JuliaStats / GLM.jl

Generalized linear models in Julia

Geek Repo:Geek Repo

Github PK Tool:Github PK Tool

OLS with collinearity and weights

dwinkler1 opened this issue · comments

I am having a problem fitting an OLS model with weights and collinearity using GLM.jl.
Here is a simple example

y = rand(10)
x = rand(10, 2)
x = hcat(x,x)
lm(x,y) # correctly removes last two columns
lm(x, y, wts = ones(10)) # fails at cholesky! in GLM.delbeta!
lm(x, y, wts = ones(10), dropcollinear = true) # # fails at cholesky! in GLM.delbeta!

I further narrowed this down to the following function call:

linmod = LinearModel(GLM.LmResp(y,ones(10)), GLM.cholpred(x, true))
GLM.delbeta!(linmod.pp, linmod.rr.y, linmod.rr.wts) # fails
GLM.delbeta!(linmod.pp, linmod.rr.y) # works

using

@lessGLM.delbeta!(linmod.pp, linmod.rr.y, linmod.rr.wts)

I get

function delbeta!(p::DensePredChol{T,<:CholeskyPivoted}, r::Vector{T}, wt::Vector{T}) where T<:BlasReal
    cf = cholfactors(p.chol)
    piv = p.chol.p
    cf .= mul!(p.scratchm2, adjoint(LinearAlgebra.mul!(p.scratchm1, Diagonal(wt), p.X)), p.X)[piv, piv]
    cholesky!(Hermitian(cf, Symbol(p.chol.uplo)))
    ldiv!(p.chol, mul!(p.delbeta, transpose(p.scratchm1), r))
    p
end

and

@less GLM.delbeta!(linmod.pp, linmod.rr.y)
function delbeta!(p::DensePredChol{T,<:CholeskyPivoted}, r::Vector{T}) where T<:BlasReal
    ch = p.chol
    delbeta = mul!(p.delbeta, adjoint(p.X), r)
    rnk = rank(ch)
    if rnk == length(delbeta)
        ldiv!(ch, delbeta)
    else
        permute!(delbeta, ch.p)
        for k=(rnk+1):length(delbeta)
            delbeta[k] = -zero(T)
        end
        LAPACK.potrs!(ch.uplo, view(ch.factors, 1:rnk, 1:rnk), view(delbeta, 1:rnk))
        invpermute!(delbeta, ch.p)
    end
    p
end

Here is a naive implementation that seems to work:

using LinearAlgebra, GLM
y = rand(10)
x = rand(10, 2)
xc = hcat(x,x)
wts = [ones(5)..., 0.5 .* (ones(5))...];
T = eltype(xc)
ch = cholesky!((xc'diagm(wts)xc), Val(true), tol = -one(T), check = false) 
delbeta = zeros(T, size(xc,2))
delbeta = mul!(delbeta, adjoint(xc), diagm(wts)*y)
rnk = rank(ch)
permute!(delbeta, ch.p)
for k=(rnk+1):length(delbeta)
    delbeta[k] = -zero(Float64)
end
LAPACK.potrs!(ch.uplo, view(ch.factors, 1:rnk, 1:rnk), view(delbeta, 1:rnk))
invpermute!(delbeta, ch.p)
julia> delbeta[1:rnk]  coef(lm(x, y, wts = wts))
true

Thanks for the detailed report. Would you make a (draft) PR to show what you suggest to change exactly?

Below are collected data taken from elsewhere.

theorem State.flagBadImages_nvm (s : State) : s.flagBadImages.nvm = s.nvm := by
  unfold State.flagBadImages
  split <;> rfl

theorem State.KeepsLog.loadLatest {s0 : State} (h : s0.KeepsLog s) : s0.KeepsLog s.loadLatest.1 := by
  unfold State.loadLatest
  split
  · exact h
  · exact h.applySettings _ _

/-- Firmware runs and DRAM is trained on every die of the part. -/
def State.Booted (s : State) : Prop := ∀ d, s.present d = true → (s.die d).boot.phase = .running ∧ (s.die d).boot.trained = true

theorem State.booted_iff : s.Booted ↔ (s.dieList.all fun d => (s.die d).boot.phase == .running && (s.die d).boot.trained) = true := by
  simp [State.Booted, State.mem_dieList]

theorem fxSettingsLoad_idle (h : s.sec.loaded = true ∨ ¬ s.Booted) : fxSettingsLoad s = s :=
  if_pos (h.imp_right fun hb => Bool.eq_false_iff.mpr (mt State.booted_iff.mpr hb))

theorem fxSettingsLoad_loads (hl : s.sec.loaded = false) (hb : s.Booted) :
    let t := s.flagBadImages.loadLatest.1.logSettings s.flagBadImages.loadLatest.2
    fxSettingsLoad s = t.onDies t.dieList fun _ x => x.inject :=
  if_neg (by simp [hl, State.booted_iff.mp hb])

theorem fxSettingsLoad_spec (hl : s.sec.loaded = false) (hb : s.Booted) : (fxSettingsLoad s).sec.loaded = true ∧
    (∀ d, s.present d = true → ((fxSettingsLoad s).die d).sfn.injBusy = true) ∧
    (fxSettingsLoad s).sec.log.length = s.sec.log.length + 1 ∧ (fxSettingsLoad s).gsc = s.gsc ∧ (fxSettingsLoad s).otp = s.otp ∧
    ∀ k x, s.nvm.latest = some (k, x) → (fxSettingsLoad s).power.stored = some x.op ∧ (fxSettingsLoad s).nvm.inForce = k ∧
      (fxSettingsLoad s).reg 0 Reg.nvmSeq = x.seq := by
  have hkeeps := s.flagBadImages_keeps.loadLatest
  have hlatest : s.flagBadImages.nvm.latest = s.nvm.latest := by rw [s.flagBadImages_nvm]
  have e := fxSettingsLoad_loads hl hb
  generalize s.flagBadImages = u at *
  have hdie (d : DieIx) (hp : s.present d = true) : ((fxSettingsLoad s).die d) = (u.loadLatest.1.die d).inject := by
    have hpresent : (u.loadLatest.1.logSettings u.loadLatest.2).present d = true := by
      change decide (d.val < partDies u.loadLatest.1.straps.part) = true
      rw [hkeeps.straps]
      exact hp
    rw [e]
    exact State.die_onDies_dieList (f := fun _ x => x.inject) hpresent
  obtain ⟨l, hw⟩ := (u.loadLatest.1.logSettings u.loadLatest.2).onDies_withDies
    (u.loadLatest.1.logSettings u.loadLatest.2).dieList fun _ x => x.inject
  replace e := e.trans hw
  refine ⟨by rw [e]; rfl, fun d hp => by rw [hdie d hp]; rfl, ?_, by rw [e]; exact hkeeps.gsc, by rw [e]; exact hkeeps.otp,
    fun k x hx => ?_⟩
  · rw [e, ← hkeeps.log]
    exact List.length_append
  · have happly : u.loadLatest.1 = u.applySettings k x := by rw [State.loadLatest, hlatest, hx]
    obtain ⟨hstored, hforce, hseq⟩ := u.applySettings_shown k x
    refine ⟨by rw [e]; exact happly ▸ hstored, by rw [e]; exact happly ▸ hforce, ?_⟩
    rw [State.reg, hdie 0 (present_zero s), happly]
    exact hseq

end

/-- Settles O54: each event does nothing until its conditions hold, and then what the lemmas on it say. -/
theorem bootSteps : Obligations.boot_steps := by
  unfold Obligations.boot_steps
  intro s
  refine ⟨fun hc hr => ?_, fun h => ⟨_, rfl, fxPkgLock_idle h⟩, fun hc hs => ⟨_, rfl, fxReleaseEdge_idle hc hs⟩,
    fun hc h => ⟨_, rfl, fxReleaseEdge_none hc h⟩, fun d image h => ⟨_, rfl, fxImageVerify_idle image h⟩,
    fun d h => ⟨_, rfl, fxDdr5TrainingComplete_idle h⟩, fun h => ⟨_, rfl, fxSettingsLoad_idle (h.imp_right ?_)⟩,
    fun hc hs => ⟨_, rfl, ?_⟩, fun d hc hg hs hp halone hin hat => ⟨_, rfl, ?_⟩,
    fun d image hp hr hi hw hsup => ?_, fun d hp hr ht => ⟨_, rfl, ?_⟩, fun hl hb => ⟨_, rfl, fxSettingsLoad_spec hl hb⟩⟩
  · obtain ⟨l, hframe, hdies⟩ := fxPkgLock_locks hc hr
    refine ⟨_, rfl, ?_, by rw [hframe], by rw [hframe], hdies⟩
    rw [hframe]
    rfl
  · rintro ⟨d, hp, hnot⟩ hb
    obtain ⟨hrun, htrained⟩ := hb d hp
    exact hnot.elim (· hrun) fun h => Bool.false_ne_true (h.symm.trans htrained)
  · have h := fxReleaseEdge_part hc hs
    exact ⟨h.clocks, h.gsc, fun d hp => fxReleaseEdge_part_die hc hs hp⟩
  · have h := fxReleaseEdge_die hc hg hs (State.mem_rejoining.mpr ⟨hp, halone, hin, hat⟩)
    exact ⟨h.out, h.released, h.gsc, h.clock, h.unaligned⟩
  · have hv : s.MayVerify d := ⟨hp, hr, hi, hw, hsup⟩
    refine ⟨fun ha => ⟨_, rfl, ?_⟩, fun ha => ⟨_, rfl, fxImageVerify_refused image hv ha⟩⟩
    have h := fxImageVerify_accepted image hv ha
    obtain ⟨hversion, hfloor⟩ := Otp.accepts_version ha
    obtain ⟨hstatus, hsvn⟩ := (s.die d).secBoot_runs hversion
    exact ⟨h.boot ▸ rfl, (congrArg (bits · 10 3) h.secBoot).trans hstatus, (congrArg (bits · 18 13) h.secBoot).trans hsvn, hfloor,
      h.build.trans (Die.reg_runs_build _ _)⟩
  · obtain ⟨hboot, hnone⟩ := fxDdr5TrainingComplete_spec hp hr ht
    refine ⟨hboot, fun hl => ?_⟩
    rw [hnone hl]
    refine ⟨s.onlyDie_onDie d _, ?_⟩
    rw [s.die_onDie_same d hp]
    rfl

end Sys2Proof.Machine
end

section
/-! SUPPORT. Proofs of the statements of 12_host_queues: what the reports, refusals and ends of work leave of the functions, the HST_
registers and the canvases. -/

namespace Sys2Proof.Machine

/-! ### Queues and functions -/

/-- What stands of a queue while work ends: a descriptor in progress is done only where it awaits what `ends` names. -/
structure Queue.Stands (ends : Await → Prop) (x y : Queue) : Prop where
  id : y.id = x.id
  disabled : y.state = .disabled ↔ x.state = .disabled
  cur : ∀ k, x.cur = some k → (∀ a, k.await = some a → ¬ ends a) → y.cur = some k

/-- What stands of a function. Only a queue that posts fires a vector. -/
structure Fn.Stands (ends : Await → Prop) (x y : Fn) : Prop where
  ready : y.ready = x.ready
  disabled : y.disabled = x.disabled
  windows : y.windows = x.windows
  bundles : y.bundles = x.bundles
  vfEnabled : y.vfEnabled = x.vfEnabled
  msix : x.queues = [] → y.msix = x.msix
  queues : List.Forall₂ (Queue.Stands ends) x.queues y.queues

/-- What stands of the host side: of the HST_ registers, HST_EVT takes further flags and HST_EQ_LOST counts. -/
structure HostSide.Stands (ends : Await → Prop) (h k : HostSide) : Prop where
  fns : ∀ f, (h.fn f).Stands ends (k.fn f)
  regs : ∀ off, off ≠ 0x00C → off ≠ 0x014 → k.reg off = h.reg off
  flags : ∀ i, (h.reg 0x00C).getLsbD i = true → (k.reg 0x00C).getLsbD i = true

section
variable {ends : Await → Prop}

namespace Queue.Stands

variable {x y z : Queue}

protected theorem refl (x : Queue) : x.Stands ends x := ⟨rfl, .rfl, fun _ h _ => h⟩

theorem trans (a : x.Stands ends y) (b : y.Stands ends z) : x.Stands ends z :=
  ⟨b.id.trans a.id, b.disabled.trans a.disabled, fun k h hk => b.cur k (a.cur k h hk) hk⟩

/-- A change of neither identifier, state nor descriptor. -/
theorem of_eq (hid : y.id = x.id) (hs : y.state = x.state) (hc : y.cur = x.cur) : x.Stands ends y :=
  ⟨hid, by rw [hs], fun _ h _ => hc.trans h⟩
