-- ==== Sys2Proof/Machine/Ops.lean ====
section
/-! DEFINITION. The operations every command shares: the named updates of the state, acceptance (42_pipeline.md R151),
the two ways a command completes (R150, 60_exceptions.md R172) and the reset event (70_reset_and_hazards.md R190).

QPK takes no trap: raising CmdError is its whole error entry, and there is nothing to return from (60_exceptions.md
R170, R180). -/

namespace Sys2Proof.Machine

/-! Named updates, one for each field. -/

def State.withStatus (s : State) (w : Word) : State := { s with status := w }
def State.withQflags (s : State) (w : Word) : State := { s with qflags := w }
def State.withParams (s : State) (p : Params) : State := { s with params := p }
def State.withCoefs (s : State) (c : PerSlot Binary64) : State := { s with coefs := c }
def State.withCodes (s : State) (c : PerSlot Code) : State := { s with codes := c }
def State.withBytes (s : State) (b : PerSlot Packed) : State := { s with bytes := b }
def State.withPend (s : State) (p : Option Snapshot) : State := { s with pend := p }
def State.withHost (s : State) (h : HostAgent) : State := { s with host := h }
def State.withTurns (s : State) (t : List Turn) : State := { s with turns := t }

/-- Accept(w) of 42_pipeline.md R151: the snapshot of 10_state.md R36 is taken, the last report is cleared. -/
def accept (w : CmdWord) (s : State) : State :=
  (s.withPend (some ⟨w, s.params, s.coefs⟩)).withStatus (setReport true false false 0#3 0#3 s.status)

/-- "complete OK" of 42_pipeline.md R150. -/
def completeOk (s : State) : State :=
  (s.withPend none).withStatus (setReport false true false 0#3 0#3 s.status)

/-- raise CmdError(cause, index) of 60_exceptions.md R172. What the command wrote before stands. -/
def raiseCmdError (cause : Cause) (index : BitVec 3) (s : State) : State :=
  (s.withPend none).withStatus (setReport false true true (causeCode cause) index s.status)

/-- A completion step's work, from PEND alone (10_state.md R36). It is enabled only while a command is pending
(42_pipeline.md R150, log 9). -/
def withPending (s : State) (f : Snapshot → State) : Host.Outcome State Fault Refusal :=
  match s.pend with
  | none => .fault .noPendingCommand
  | some p => .next (f p)

/-- ILLEGAL of 42_pipeline.md R154. -/
def completeIllegal (s : State) : Host.Outcome State Fault Refusal :=
  withPending s fun _ => raiseCmdError .illegalCmd 0#3 s

/-- The reset event of 70_reset_and_hazards.md R190 and R191: every register to its reset value and PEND discarded.
The host and the turns are not QPK's and stay (log 17). -/
def resetEvent (s : State) : State := (State.reset.withHost s.host).withTurns s.turns

end Sys2Proof.Machine
end

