-- ==== Sys2Proof/Laws/Ops.lean ====
section
/-! SUPPORT. What each shared operation does, said once (Machine/Operands.lean, Ops.lean, Quantize.lean, Derive.lean). -/

namespace Sys2Proof.Laws

open Sys2Proof.Machine

/-! Slots. -/

@[simp] theorem get_set_same {α : Type} (v : PerSlot α) (i : Slot) (a : α) : (v.set i a).get i = a := by
  cases i <;> rfl

theorem get_set_other {α : Type} (v : PerSlot α) {i j : Slot} (a : α) (h : j ≠ i) : (v.set i a).get j = v.get j := by
  cases i <;> cases j <;> first | rfl | exact absurd rfl h

@[simp] theorem get_map {α β : Type} (f : α → β) (v : PerSlot α) (i : Slot) : (v.map f).get i = f (v.get i) := by
  cases i <;> rfl

theorem perSlot_ext {α : Type} {u v : PerSlot α} (h : ∀ i, u.get i = v.get i) : u = v := by
  cases u; cases v
  simp only [PerSlot.mk.injEq]
  exact ⟨h .b0, h .b1, h .b2, h .a1, h .a2⟩

@[simp] theorem params_get_set_same (v : Params) (p : ParamName) (x : Binary64) : (v.set p x).get p = x := by
  cases p <;> rfl

theorem params_get_set_other (v : Params) {p n : ParamName} (x : Binary64) (h : n ≠ p) :
    (v.set p x).get n = v.get n := by
  cases p <;> cases n <;> first | rfl | exact absurd rfl h

theorem slotNum_lt (i : Slot) : slotNum i < 5 := by cases i <;> decide

theorem slotNum_injective {i j : Slot} (h : slotNum i = slotNum j) : i = j := by
  cases i <;> cases j <;> first | rfl | exact absurd h (by decide)

/-- The SLOT field names the slot with its number. -/
theorem slotOfField?_eq_some {f : BitVec 3} {i : Slot} : slotOfField? f = some i ↔ f.toNat = slotNum i := by
  unfold slotOfField? slotOfNum?
  constructor
  · intro h
    split at h <;> simp_all [slotNum] <;> subst h <;> rfl
  · intro h
    rw [h]
    cases i <;> rfl

/-- The SLOT field names no slot. -/
theorem slotOfField?_eq_none {f : BitVec 3} : slotOfField? f = none ↔ 5 ≤ f.toNat := by
  constructor
  · intro h
    by_contra hlt
    have key : ∀ i : Slot, f.toNat ≠ slotNum i := fun i hi => by
      simp [slotOfField?_eq_some.mpr hi] at h
    have h0 := key .b0
    have h1 := key .b1
    have h2 := key .b2
    have h3 := key .a1
    have h4 := key .a2
    simp only [slotNum] at h0 h1 h2 h3 h4
    omega
  · intro h
    cases hs : slotOfField? f with
    | none => rfl
    | some i =>
      have h1 := slotOfField?_eq_some.mp hs
      have h2 := slotNum_lt i
      omega

theorem slotIndex_of_field {f : BitVec 3} {i : Slot} (h : f.toNat = slotNum i) : slotIndex i = f := by
  apply BitVec.eq_of_toNat_eq
  simp only [slotIndex, BitVec.toNat_ofNat, ← h]
  omega

/-! Acceptance, completion, reset. -/

@[simp] theorem accept_status (w : CmdWord) (s : State) :
    (accept w s).status = setReport true false false 0#3 0#3 s.status := rfl
@[simp] theorem accept_pend (w : CmdWord) (s : State) : (accept w s).pend = some ⟨w, s.params, s.coefs⟩ := rfl
@[simp] theorem accept_qflags (w : CmdWord) (s : State) : (accept w s).qflags = s.qflags := rfl
@[simp] theorem accept_params (w : CmdWord) (s : State) : (accept w s).params = s.params := rfl
@[simp] theorem accept_coefs (w : CmdWord) (s : State) : (accept w s).coefs = s.coefs := rfl
@[simp] theorem accept_codes (w : CmdWord) (s : State) : (accept w s).codes = s.codes := rfl
@[simp] theorem accept_bytes (w : CmdWord) (s : State) : (accept w s).bytes = s.bytes := rfl
@[simp] theorem accept_host (w : CmdWord) (s : State) : (accept w s).host = s.host := rfl
@[simp] theorem accept_turns (w : CmdWord) (s : State) : (accept w s).turns = s.turns := rfl

@[simp] theorem completeOk_status (s : State) :
    (completeOk s).status = setReport false true false 0#3 0#3 s.status := rfl
@[simp] theorem completeOk_pend (s : State) : (completeOk s).pend = none := rfl
@[simp] theorem completeOk_qflags (s : State) : (completeOk s).qflags = s.qflags := rfl
@[simp] theorem completeOk_params (s : State) : (completeOk s).params = s.params := rfl
@[simp] theorem completeOk_coefs (s : State) : (completeOk s).coefs = s.coefs := rfl
@[simp] theorem completeOk_codes (s : State) : (completeOk s).codes = s.codes := rfl
@[simp] theorem completeOk_bytes (s : State) : (completeOk s).bytes = s.bytes := rfl
@[simp] theorem completeOk_host (s : State) : (completeOk s).host = s.host := rfl
@[simp] theorem completeOk_turns (s : State) : (completeOk s).turns = s.turns := rfl

@[simp] theorem raiseCmdError_status (e : Cause) (x : BitVec 3) (s : State) :
    (raiseCmdError e x s).status = setReport false true true (causeCode e) x s.status := rfl
@[simp] theorem raiseCmdError_pend (e : Cause) (x : BitVec 3) (s : State) : (raiseCmdError e x s).pend = none := rfl
@[simp] theorem raiseCmdError_qflags (e : Cause) (x : BitVec 3) (s : State) :
    (raiseCmdError e x s).qflags = s.qflags := rfl
@[simp] theorem raiseCmdError_params (e : Cause) (x : BitVec 3) (s : State) :
    (raiseCmdError e x s).params = s.params := rfl
@[simp] theorem raiseCmdError_coefs (e : Cause) (x : BitVec 3) (s : State) :
    (raiseCmdError e x s).coefs = s.coefs := rfl
@[simp] theorem raiseCmdError_codes (e : Cause) (x : BitVec 3) (s : State) :
    (raiseCmdError e x s).codes = s.codes := rfl
@[simp] theorem raiseCmdError_bytes (e : Cause) (x : BitVec 3) (s : State) :
    (raiseCmdError e x s).bytes = s.bytes := rfl
@[simp] theorem raiseCmdError_host (e : Cause) (x : BitVec 3) (s : State) : (raiseCmdError e x s).host = s.host := rfl
@[simp] theorem raiseCmdError_turns (e : Cause) (x : BitVec 3) (s : State) :
    (raiseCmdError e x s).turns = s.turns := rfl

@[simp] theorem resetEvent_host (s : State) : (resetEvent s).host = s.host := rfl
@[simp] theorem resetEvent_turns (s : State) : (resetEvent s).turns = s.turns := rfl

/-- With a command pending the work is done. -/
theorem withPending_some {s : State} {p : Snapshot} (h : s.pend = some p) (f : Snapshot → State) :
    withPending s f = .next (f p) := by
  simp [withPending, h]

/-- All that withPending can answer. -/
theorem withPending_next {s t : State} {f : Snapshot → State} (h : withPending s f = .next t) :
    ∃ p, s.pend = some p ∧ t = f p := by
  unfold withPending at h
  split at h
  · cases h
  · rename_i p hp
    cases h
    exact ⟨p, hp, rfl⟩

/-- An illegal word completes with the error alone. -/
theorem completeIllegal_some {s : State} {p : Snapshot} (h : s.pend = some p) :
    completeIllegal s = .next (raiseCmdError .illegalCmd 0#3 s) := withPending_some h _

/-! Strict checks. -/

/-- No coefficient of the set fails. -/
theorem firstFailing_eq_none {c : PerSlot Binary64} (h : ∀ i, quantCause (c.get i) = none) : firstFailing c = none := by
  simp [firstFailing, allSlots, h]

/-- The set's first failing slot fails, and none below it does. -/
theorem firstFailing_eq_some {c : PerSlot Binary64} {i : Slot} {e : Cause} :
    firstFailing c = some (i, e) ↔
      quantCause (c.get i) = some e ∧ ∀ j, slotNum j < slotNum i → quantCause (c.get j) = none := by
  have all : ∀ P : Slot → Prop, (∀ j, P j) ↔ P .b0 ∧ P .b1 ∧ P .b2 ∧ P .a1 ∧ P .a2 := fun P =>
    ⟨fun h => ⟨h _, h _, h _, h _, h _⟩, fun ⟨h0, h1, h2, h3, h4⟩ j => by cases j <;> assumption⟩
  rw [all]
  unfold firstFailing allSlots
  cases h0 : quantCause (c.get .b0) <;> cases h1 : quantCause (c.get .b1) <;> cases h2 : quantCause (c.get .b2) <;>
    cases h3 : quantCause (c.get .a1) <;> cases h4 : quantCause (c.get .a2) <;> cases i <;> simp_all [slotNum]

/-- The work of QUANT1, by cases. -/
theorem quantizeSlot_strict_error {i : Slot} {l : Layout} {c : Binary64} {e : Cause} {s : State}
    (h : quantCause c = some e) :
    quantizeSlot i l .strict c s = raiseCmdError e (slotIndex i) (writeFlags i c s) := by
  simp [quantizeSlot, h]

theorem quantizeSlot_ok {i : Slot} {l : Layout} {m : Mode} {c : Binary64} {s : State}
    (h : m = .reference ∨ quantCause c = none) :
    quantizeSlot i l m c s = completeOk (writePacked l i c (writeFlags i c s)) := by
  cases m <;> simp_all [quantizeSlot]

/-- The work of QSET and DPACK on the set, by cases. -/
theorem quantizeSet_strict_error {l : Layout} {c : PerSlot Binary64} {i : Slot} {e : Cause} {f : State → State}
    {s : State} (h : firstFailing c = some (i, e)) :
    quantizeSet l .strict c f s = raiseCmdError e (slotIndex i) (writeAllFlags c s) := by
  simp [quantizeSet, h]

theorem quantizeSet_ok {l : Layout} {m : Mode} {c : PerSlot Binary64} {f : State → State} {s : State}
    (h : m = .reference ∨ firstFailing c = none) :
    quantizeSet l m c f s = completeOk (writeAllPacked l c (f (writeAllFlags c s))) := by
  cases m <;> simp_all [quantizeSet]

/-- The parameter check, by cases. -/
theorem ifParamsValid_strict_error {p : Params} {bad : ParamName} {s t : State} (h : firstInvalidParam p = some bad) :
    ifParamsValid .strict p s t = raiseCmdError .invalidParam (paramIndex bad) s := by
  simp [ifParamsValid, h]

theorem ifParamsValid_ok {m : Mode} {p : Params} {s t : State} (h : m = .reference ∨ firstInvalidParam p = none) :
    ifParamsValid m p s t = t := by
  cases m <;> simp_all [ifParamsValid]

/-! What quantization writes. -/

@[simp] theorem writeFlags_qflags (i : Slot) (c : Binary64) (s : State) :
    (writeFlags i c s).qflags = setSlotFlags i (quantFlags c) s.qflags := rfl
@[simp] theorem writeFlags_status (i : Slot) (c : Binary64) (s : State) : (writeFlags i c s).status = s.status := rfl
@[simp] theorem writeFlags_params (i : Slot) (c : Binary64) (s : State) : (writeFlags i c s).params = s.params := rfl
@[simp] theorem writeFlags_coefs (i : Slot) (c : Binary64) (s : State) : (writeFlags i c s).coefs = s.coefs := rfl
@[simp] theorem writeFlags_codes (i : Slot) (c : Binary64) (s : State) : (writeFlags i c s).codes = s.codes := rfl
@[simp] theorem writeFlags_bytes (i : Slot) (c : Binary64) (s : State) : (writeFlags i c s).bytes = s.bytes := rfl
@[simp] theorem writeFlags_pend (i : Slot) (c : Binary64) (s : State) : (writeFlags i c s).pend = s.pend := rfl
@[simp] theorem writeFlags_host (i : Slot) (c : Binary64) (s : State) : (writeFlags i c s).host = s.host := rfl
@[simp] theorem writeFlags_turns (i : Slot) (c : Binary64) (s : State) : (writeFlags i c s).turns = s.turns := rfl

@[simp] theorem writeAllFlags_qflags (c : PerSlot Binary64) (s : State) :
    (writeAllFlags c s).qflags = setAllFlags (c.map quantFlags) s.qflags := rfl
@[simp] theorem writeAllFlags_status (c : PerSlot Binary64) (s : State) : (writeAllFlags c s).status = s.status := rfl
@[simp] theorem writeAllFlags_params (c : PerSlot Binary64) (s : State) : (writeAllFlags c s).params = s.params := rfl
@[simp] theorem writeAllFlags_coefs (c : PerSlot Binary64) (s : State) : (writeAllFlags c s).coefs = s.coefs := rfl
@[simp] theorem writeAllFlags_codes (c : PerSlot Binary64) (s : State) : (writeAllFlags c s).codes = s.codes := rfl
@[simp] theorem writeAllFlags_bytes (c : PerSlot Binary64) (s : State) : (writeAllFlags c s).bytes = s.bytes := rfl
@[simp] theorem writeAllFlags_pend (c : PerSlot Binary64) (s : State) : (writeAllFlags c s).pend = s.pend := rfl
@[simp] theorem writeAllFlags_host (c : PerSlot Binary64) (s : State) : (writeAllFlags c s).host = s.host := rfl
@[simp] theorem writeAllFlags_turns (c : PerSlot Binary64) (s : State) : (writeAllFlags c s).turns = s.turns := rfl

@[simp] theorem writePacked_codes (l : Layout) (i : Slot) (c : Binary64) (s : State) :
    (writePacked l i c s).codes = s.codes.set i (quantCode c) := rfl
@[simp] theorem writePacked_bytes (l : Layout) (i : Slot) (c : Binary64) (s : State) :
    (writePacked l i c s).bytes = s.bytes.set i (packCode l (quantCode c)) := rfl
@[simp] theorem writePacked_status (l : Layout) (i : Slot) (c : Binary64) (s : State) :
    (writePacked l i c s).status = s.status := rfl
@[simp] theorem writePacked_qflags (l : Layout) (i : Slot) (c : Binary64) (s : State) :
    (writePacked l i c s).qflags = s.qflags := rfl
@[simp] theorem writePacked_params (l : Layout) (i : Slot) (c : Binary64) (s : State) :
    (writePacked l i c s).params = s.params := rfl
@[simp] theorem writePacked_coefs (l : Layout) (i : Slot) (c : Binary64) (s : State) :
    (writePacked l i c s).coefs = s.coefs := rfl
@[simp] theorem writePacked_pend (l : Layout) (i : Slot) (c : Binary64) (s : State) :
    (writePacked l i c s).pend = s.pend := rfl
@[simp] theorem writePacked_host (l : Layout) (i : Slot) (c : Binary64) (s : State) :
    (writePacked l i c s).host = s.host := rfl
@[simp] theorem writePacked_turns (l : Layout) (i : Slot) (c : Binary64) (s : State) :
    (writePacked l i c s).turns = s.turns := rfl

@[simp] theorem writeAllPacked_codes (l : Layout) (c : PerSlot Binary64) (s : State) :
    (writeAllPacked l c s).codes = c.map quantCode := rfl
@[simp] theorem writeAllPacked_bytes (l : Layout) (c : PerSlot Binary64) (s : State) :
    (writeAllPacked l c s).bytes = c.map fun x => packCode l (quantCode x) := rfl
@[simp] theorem writeAllPacked_status (l : Layout) (c : PerSlot Binary64) (s : State) :
    (writeAllPacked l c s).status = s.status := rfl
@[simp] theorem writeAllPacked_qflags (l : Layout) (c : PerSlot Binary64) (s : State) :
    (writeAllPacked l c s).qflags = s.qflags := rfl
@[simp] theorem writeAllPacked_params (l : Layout) (c : PerSlot Binary64) (s : State) :
    (writeAllPacked l c s).params = s.params := rfl
@[simp] theorem writeAllPacked_coefs (l : Layout) (c : PerSlot Binary64) (s : State) :
    (writeAllPacked l c s).coefs = s.coefs := rfl
@[simp] theorem writeAllPacked_pend (l : Layout) (c : PerSlot Binary64) (s : State) :
    (writeAllPacked l c s).pend = s.pend := rfl
@[simp] theorem writeAllPacked_host (l : Layout) (c : PerSlot Binary64) (s : State) :
    (writeAllPacked l c s).host = s.host := rfl
@[simp] theorem writeAllPacked_turns (l : Layout) (c : PerSlot Binary64) (s : State) :
    (writeAllPacked l c s).turns = s.turns := rfl

end Sys2Proof.Laws
end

Sure. It'll take me a while unfortunately. Swamped at work ATM.

Sorry it took so long. My PR seems to work correctly against a naive implementation:

using LinearAlgebra, GLM, Random
Random.seed!(1)
n = 100
x = rand(n, 2)
x = hcat(x,x)
y = x * [1;2;0;0] + randn(n)
wts = 10 .*rand(n)
xi = x[:,1:2];
dwt = Diagonal(wts);
coef_naive = (xi'dwt*xi)\xi'dwt*y

coef(lm(x, y, wts = wts))
coef(lm(x, y, wts = wts))[1:2] ≈ coef_naive # true

I hit this too and came to the same diagnosis; I'll give your fix a try and see if it works in my case as well.